# Just confronted with more crap.... Rock bottom can't possibly be any lower?



## henley (Feb 29, 2012)

I don't have anyone else to turn to anymore. I have no one I can trust.

I just received a facebook message from my H's AP's boyfriend (OWP). 

It read:

Hey just heard through the grapevine you and * (my H) were getting back together maybe.... Ask him about ** and *** see if he has anything to tell you.... You can do better He wasnt doing right by you for a long time before **** (OW that I know about, his gf) Anyway Cheers

So essentially the OWP is claiming that my H had 2 other AP's prior to his gf. I realize that this guy has a lot of hatred towards my H and by getting to me he is getting to him, but when my trust in my H has been so irrevocably shattered how can I not question it. Both of these women were women that my H would have had opportunity to have an affair with if he had wanted. They are both attractive and flirtatious, and quite honestly people that I didn't like having around my H even before I knew about his EA/PA with the sender's gf who was a coworker of his. 

Do I confront my H? Do i confront the women? Who do I trust. I feel like given that I have no proof, and this would have happen in the past, if everyone says "No, it didn't happen" then even if that is the truth I will alway wonder


----------



## Shaggy (Jul 17, 2011)

You strap H to a polygraph and you ask him.

then if he fails the test for you file, because he is a sorry slimy serial cheater.


----------



## Will_Kane (Feb 26, 2012)

If additional affairs would make any difference in your decision to stay in the marriage or divorce, ask your husband, then verify with a polygraph.


----------



## CantePe (Oct 5, 2011)

Watch his pupils when you say the other two names. They dialate, it's an intimate (at least emotional if not physical) connection to those people.

When we have a physical or intimate connection to people our pupils dialte in response to thinking about them or hearing their name.

Watch his face for micro expressions, surprise and fear (open wide eyes, brows up, mouth thin and pressed lips, tightness in the throat tendons - they stand out).

When you catch, point at him and say so it's true isn't it.

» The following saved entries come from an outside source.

/-- No `op` value selects a command byte. -/
theorem decodeWord_opsel_isOperation {op : BitVec 4} {i : Instr}
    (h : decodeWord (.opsel op) = .ok i) : isOperation i = true ∧ encodeWord i = .opsel op := by
  have key : ∀ op : BitVec 4, ∀ i ∈ Instr.all, decodeWord (.opsel op) = .ok i →
      isOperation i = true ∧ encodeWord i = .opsel op := by decide
  exact key op i (by cases i <;> decide) h

/-- Which instruction a step runs, by phase. -/
def runs (s : State) (i : Instr) : Prop :=
  (s.phase = .idle ∧ s.inputs.ports.start = true ∧
    decodeWord (.opsel s.inputs.ports.op) = .ok i) ∨
  (s.phase ≠ .idle ∧ s.phase ≠ .done ∧ s.phase ≠ .wrBurn ∧
    decodeWord (.opsel s.latches.op) = .ok i) ∨
  (s.phase = .wrBurn ∧ s.latches.op = 0xB#4 ∧ i = .cmdBurnMangConfig) ∨
  (s.phase = .wrBurn ∧ s.latches.op = 0xC#4 ∧ i = .cmdBurnPosition) ∨
  (s.phase = .wrBurn ∧ s.latches.op ≠ 0xB#4 ∧ s.latches.op ≠ 0xC#4 ∧
    decodeWord (.opsel s.latches.op) = .ok i)

theorem fetchWord_runs {s : State} {w : InstrWord} {i : Instr} (hf : fetchWord s = some w)
    (hd : decodeWord w = .ok i) : runs s i := by
  unfold fetchWord at hf
  have cmds : decodeWord (.burncmd cmdMangConfigByte) = .ok .cmdBurnMangConfig ∧
      decodeWord (.burncmd cmdPositionByte) = .ok .cmdBurnPosition := by decide
  unfold runs
  cases hp : s.phase <;> simp only [hp] at hf
  case idle =>
    split at hf
    · cases hf; simp_all
    · cases hf
  case done => cases hf
  case wrBurn =>
    rw [burnCommand_eq] at hf
    by_cases hb : s.latches.op = 0xB#4
    · simp only [hb, if_true] at hf
      cases hf
      have : i = .cmdBurnMangConfig := by
        have := hd.symm.trans cmds.1; simpa using this
      simp [hb, this]
    · by_cases hc : s.latches.op = 0xC#4
      · simp only [hc] at hf
        cases hf
        have : i = .cmdBurnPosition := by
          have := hd.symm.trans cmds.2; simpa using this
        simp [hc, this]
      · simp only [hb, hc, if_false] at hf
        cases hf
        simp [hb, hc, hd]
  all_goals (cases hf; simp [hd])

/-- Everything a step can do: reset, wait at IDLE, leave DONE, refuse a reserved `op`, or run an
instruction by one of the moves; then the environment moves. -/
theorem step_cases {s t : State} (h : step s = .next t) :
    ∃ u, t = environmentMove u ∧
      ((s.inputs.ports.rst = true ∧ u = resetBlock s) ∨
       (s.inputs.ports.rst = false ∧
        ((s.phase = .idle ∧ s.inputs.ports.start = false ∧ u = s) ∨
         (s.phase = .done ∧ u = finish s) ∨
         (s.phase = .idle ∧ s.inputs.ports.start = true ∧
          decodeWord (.opsel s.inputs.ports.op) = .error (.reservedOp s.inputs.ports.op) ∧
          u = startIllegal s) ∨
         (∃ i, runs s i ∧ BlockMove i s u)))) := by
  obtain ⟨u, hu, ht⟩ := step_eq_next.1 h
  refine ⟨u, ht, ?_⟩
  rcases blockStep_cases hu with ⟨hr, h⟩ | ⟨hr, hf, h⟩ | ⟨hr, w, i, hf, hd, h⟩ | ⟨hr, w, e, hf, hd, h⟩
  · cases h; exact .inl ⟨hr, rfl⟩
  · cases h
    refine .inr ⟨hr, ?_⟩
    cases hp : s.phase <;> simp only [fetchWord, hp] at hf
    case idle =>
      refine .inl ⟨rfl, ?_, by simp [noFetch, hp]⟩
      cases hs : s.inputs.ports.start
      · rfl
      · simp [hs] at hf
    case done => exact .inr (.inl ⟨rfl, by simp [noFetch, hp]⟩)
    case wrBurn => split at hf <;> cases hf
    all_goals cases hf
  · exact .inr ⟨hr, .inr (.inr (.inr ⟨i, fetchWord_runs hf hd, exec_move h.symm⟩))⟩
  · refine .inr ⟨hr, .inr (.inr (.inl ?_))⟩
    unfold undecodable at h
    split at h
    · rename_i hp
      cases h
      simp only [fetchWord, hp] at hf
      cases hs : s.inputs.ports.start
      · simp [hs] at hf
      · simp only [hs, if_true] at hf
        cases hf
        have key : ∀ op e, decodeWord (.opsel op) = .error e → e = .reservedOp op := by
          intro op e he
          simp only [decodeWord] at he
          split at he
          · cases he
          · cases he; rfl
        rw [key _ _ hd] at hd
        exact ⟨hp, rfl, hd, rfl⟩
    · cases h

end Sys2Proof.Machine
end

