-- ==== Sys2Proof/Tests/Slice0.lean ====
section
/-! SUPPORT. The model's own tests. Expected values are from spec/95_test_vectors.md (V1 to V10, tables
2.1 to 2.8) and from the tables of 30_encoding.md; after them one witness for each obligation that has
hypotheses. -/

namespace Sys2Proof.Tests

open Sys2Proof.Machine Sys2Proof.Safety

/-! ### Helpers -/

/-- The next state, if there is one. -/
def nextOf : StepOutcome → Option State
  | .next s    => some s
  | .fault _   => none
  | .refused _ => none

/-- The power-on state with the collaborators answering. -/
def ready : State := { State.reset with inputs := { powerOnInputs with bus := .ok, delayDone := true } }

/-- HOST starts `op`. -/
def started (op : BitVec 4) : State :=
  { ready with inputs := { ready.inputs with ports := { quietPorts with start := true, op := op } } }

/-- Operation `op` is in flight in phase `p`. -/
def inFlight (op : BitVec 4) (p : Phase) : State :=
  { ready with phase := p, latches := { resetLatches with op := op } }

/-- The bus has this answer. -/
def onBus (r : BusReply) (s : State) : State := { s with inputs := { s.inputs with bus := r } }

/-- A transport error of the default type: its port code alone (rule R7). -/
def portError (code : Byte) : TransportError := ⟨code, 0⟩

/-- The result registers after one step of the instruction. -/
def resultOf (i : Instr) (s : State) : Option ResultRegs := (nextOf (exec i s)).map (·.result)

/-- The phase and the history after one step of the instruction. -/
def moveOf (i : Instr) (s : State) : Option (Phase × List Event) :=
  (nextOf (exec i s)).map (fun t => (t.phase, t.hist))

/-- The Configuration `[1,1,2,2,1,3,1]` of V5. -/
def cfgV5 : Configuration := ⟨.lowPower1, .lsb1, .digitalPwm, .hz460, .x8, .fth3, .wdOn⟩

/-- `[3,3,2,3,3,7,1]`, every last member (table 2.1). -/
def cfgLast : Configuration := ⟨.lowPower3, .lsb3, .digitalPwm, .hz920, .x2, .fth7, .wdOn⟩

/-- `[0,0,0,0,0,0,0]`, every first member (table 2.1). -/
def cfgFirst : Configuration :=
  ⟨.normal, .hystOff, .analogFullRange, .hz115, .x16, .slowFilterOnly, .wdOff⟩

/-! ### Decoding: each row's word, bit by bit (rules R98, R100), and the words that are no row -/

theorem test_decode_op1 : decodeWord (.opsel 0b0001#4) = .ok .decode := by decide
theorem test_decode_op2 : decodeWord (.opsel 0b0010#4) = .ok .encode := by decide
theorem test_decode_op3 : decodeWord (.opsel 0b0011#4) = .ok .merge := by decide
theorem test_decode_op4 : decodeWord (.opsel 0b0100#4) = .ok .config := by decide
theorem test_decode_op5 : decodeWord (.opsel 0b0101#4) = .ok .setConfig := by decide
theorem test_decode_op6 : decodeWord (.opsel 0b0110#4) = .ok .statusDecode := by decide
theorem test_decode_op7 : decodeWord (.opsel 0b0111#4) = .ok .magnetStatus := by decide
theorem test_decode_op8 : decodeWord (.opsel 0b1000#4) = .ok .zmco := by decide
theorem test_decode_op9 : decodeWord (.opsel 0b1001#4) = .ok .guardMangConfig := by decide
theorem test_decode_opA : decodeWord (.opsel 0b1010#4) = .ok .guardPosition := by decide
theorem test_decode_opB : decodeWord (.opsel 0b1011#4) = .ok .burnMangConfig := by decide
theorem test_decode_opC : decodeWord (.opsel 0b1100#4) = .ok .burnPosition := by decide
theorem test_decode_cmd40 : decodeWord (.burncmd 0b0100_0000#8) = .ok .cmdBurnMangConfig := by decide
theorem test_decode_cmd80 : decodeWord (.burncmd 0b1000_0000#8) = .ok .cmdBurnPosition := by decide

theorem test_reserved_ops :
    decodeWord (.opsel 0b0000#4) = .error (.reservedOp 0b0000#4) ∧
    decodeWord (.opsel 0b1101#4) = .error (.reservedOp 0b1101#4) ∧
    decodeWord (.opsel 0b1110#4) = .error (.reservedOp 0b1110#4) ∧
    decodeWord (.opsel 0b1111#4) = .error (.reservedOp 0b1111#4) := by decide

/-- No byte but `0x40` and `0x80` is a command. -/
theorem test_undefined_commands : ∀ c : Byte, c = 0x40#8 ∨ c = 0x80#8 ∨
    decodeWord (.burncmd c) = .error (.undefinedCommand c) := by decide

/-- The rows of spec/opcode_table.json by their bits. -/
theorem test_decodeTableWord :
    decodeTableWord 4 0x1 = some .decode ∧ decodeTableWord 4 0xC = some .burnPosition ∧
    decodeTableWord 8 0x1 = some .decode ∧ decodeTableWord 8 0x40 = some .cmdBurnMangConfig ∧
    decodeTableWord 8 0x80 = some .cmdBurnPosition ∧ decodeTableWord 4 0xE = none ∧
    decodeTableWord 8 0xC0 = none ∧ decodeTableWord 4 0x40 = none := by decide

/-- A step runs the word that withFetchWord places: MERGE leaves IDLE; the command byte is written. -/
theorem test_withFetchWord :
    ((nextOf (step (State.reset.withFetchWord 4 0x3))).map (·.phase) = some .exec) ∧
    ((nextOf (step (State.reset.withFetchWord 8 0x80))).map (·.hist) =
      some [.wr 0xFF#8 [0x80#8] .ok]) := by decide

/-- A byte that no burn issues places nothing (rule R98: it is never written). -/
theorem test_withFetchWord_undefined_byte : State.reset.withFetchWord 8 0xC0 = State.reset := by decide

/-! ### Well-formedness: the spec's layouts pass, one ill-formed term per check is refused -/

theorem test_layouts_wellFormed : layoutDoc.wellFormed = true ∧ layoutDs.wellFormed = true ∧
    statusOneHot543.wellFormed = true ∧ defaultParams.wellFormed = true := by decide

/-- A range upside down, one that reaches a factory bit, one of the wrong width (rule R82). -/
theorem test_range_refused :
    FieldRange.fits ⟨4, 5⟩ 2 = false ∧ FieldRange.fits ⟨14, 13⟩ 2 = false ∧
    FieldRange.fits ⟨3, 1⟩ 2 = false := by decide

/-- A layout whose ranges do not fit, and one in which `pm` and `hyst` share bits (rule R82). -/
theorem test_layout_refused :
    ConfLayout.wellFormed { layoutDoc with pm := ⟨15, 14⟩ } = false ∧
    ConfLayout.wellFormed { layoutDoc with pm := ⟨11, 10⟩ } = false := by decide

/-- Two bits in the mask, a pattern outside the mask, a pattern twice (rule R95). -/
theorem test_status_layout_refused :
    StatusLayout.wellFormed { statusOneHot543 with smask := 0x30#8, pStrong := 0x30#8 } = false ∧
    StatusLayout.wellFormed { statusOneHot543 with pWeak := 0x40#8 } = false ∧
    StatusLayout.wellFormed { statusOneHot543 with pWeak := 0x20#8 } = false := by decide

/-- Each constraint of rule R7's table. -/
theorem test_params_refused :
    Params.wellFormed { defaultParams with confLayout := { layoutDoc with wd := ⟨1, 1⟩ } } = false ∧
    Params.wellFormed { defaultParams with statusLayout := ⟨0, 0, 0, 0, 0⟩ } = false ∧
    Params.wellFormed { defaultParams with zmcoLsb := 7 } = false ∧
    Params.wellFormed { defaultParams with addrBurn := 0x07#8 } = false ∧
    Params.wellFormed { defaultParams with devAddrW := 0, defaultDevAddr := 0, devAddr := 0 } = false ∧
    Params.wellFormed { defaultParams with defaultDevAddr := 0x80 } = false ∧
    Params.wellFormed { defaultParams with devAddr := 0x80 } = false ∧
    Params.wellFormed { defaultParams with errorType := .listed [] } = false := by decide

/-- An error that is none of `E`, on the bus and in the history, is in no legal state (rule R7). -/
theorem test_error_type_refused :
    ErrorType.has .portCode ⟨0x05#8, 1⟩ = false ∧ ErrorType.has .unbounded ⟨0x05#8, 1⟩ = true ∧
    legal (onBus (.err ⟨0x05#8, 1⟩ 0) ready) = false ∧
    legal { ready with hist := [.rd 0x00#8 1 (.err ⟨0x05#8, 1⟩)] } = false ∧
    legal (onBus (.err (portError 0x05#8) 0) ready) = true := by decide

/-- `outs = 0b11` on the record port is no Configuration (rule R101). -/
theorem test_record_refused : CfgRec.wellFormed ⟨0, 0, 3, 0, 0, 0, 0⟩ = false ∧
    configurationOf ⟨0, 0, 3, 0, 0, 0, 0⟩ = none ∧
    CfgRec.wellFormed ⟨3, 3, 2, 3, 3, 7, 1⟩ = true := by decide

/-! ### The codec's functions (V3, tables 2.1 to 2.3) -/

theorem test_be16 : be16 0x0F#8 0xFF#8 = 0x0FFF#16 ∧ be16 0x01#8 0x02#8 = 0x0102#16 ∧
    beBytes16 0xD697#16 = [0xD6#8, 0x97#8] ∧ mask12 0xFFFF#16 = 0x0FFF#16 := by decide

theorem test_encode_words :
    encodeConf layoutDoc cfgLast = 0x3EFF#16 ∧ encodeConf layoutDs cfgLast = 0x3FEF#16 ∧
    encodeConf layoutDoc ⟨.lowPower1, .lsb2, .analogFullRange, .hz920, .x8, .fth5, .wdOn⟩ = 0x18DB#16 ∧
    encodeConf layoutDs ⟨.lowPower1, .lsb2, .analogFullRange, .hz920, .x8, .fth5, .wdOn⟩ = 0x35C9#16 ∧
    encodeConf layoutDoc ⟨.lowPower2, .lsb1, .digitalPwm, .hz115, .x2, .fth4, .wdOff⟩ = 0x2638#16 ∧
    encodeConf layoutDs ⟨.lowPower2, .lsb1, .digitalPwm, .hz115, .x2, .fth4, .wdOff⟩ = 0x1326#16 := by
  decide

Micro expressions and body language never lie...even when we do.

Watch for manipulators (no hands moving when talking, pulls himself tight and close, trying to look small).

It's like a mini polygraph without the polygraph equipment.


----------



## cledus_snow (Feb 19, 2012)

whatever it may be, it's out there now. you might as well do some investigating and find out the truth. and i don't mean asking him point blank 'cause that will get you nowhere. the threat of a poly alone will definetly stir his sense of honesty.


----------



## lenzi (Apr 10, 2012)

What's the point of confronting your H if he's just going to lie about it anyway?

A better question might be if you can't trust him and you KNOW you can't trust him then why are you even with the guy?

The only time R works after an affair if there is complete remorse on the part of the cheater and willingness to make it right. 

That does not sound like the case here.

Sorry to say it.


----------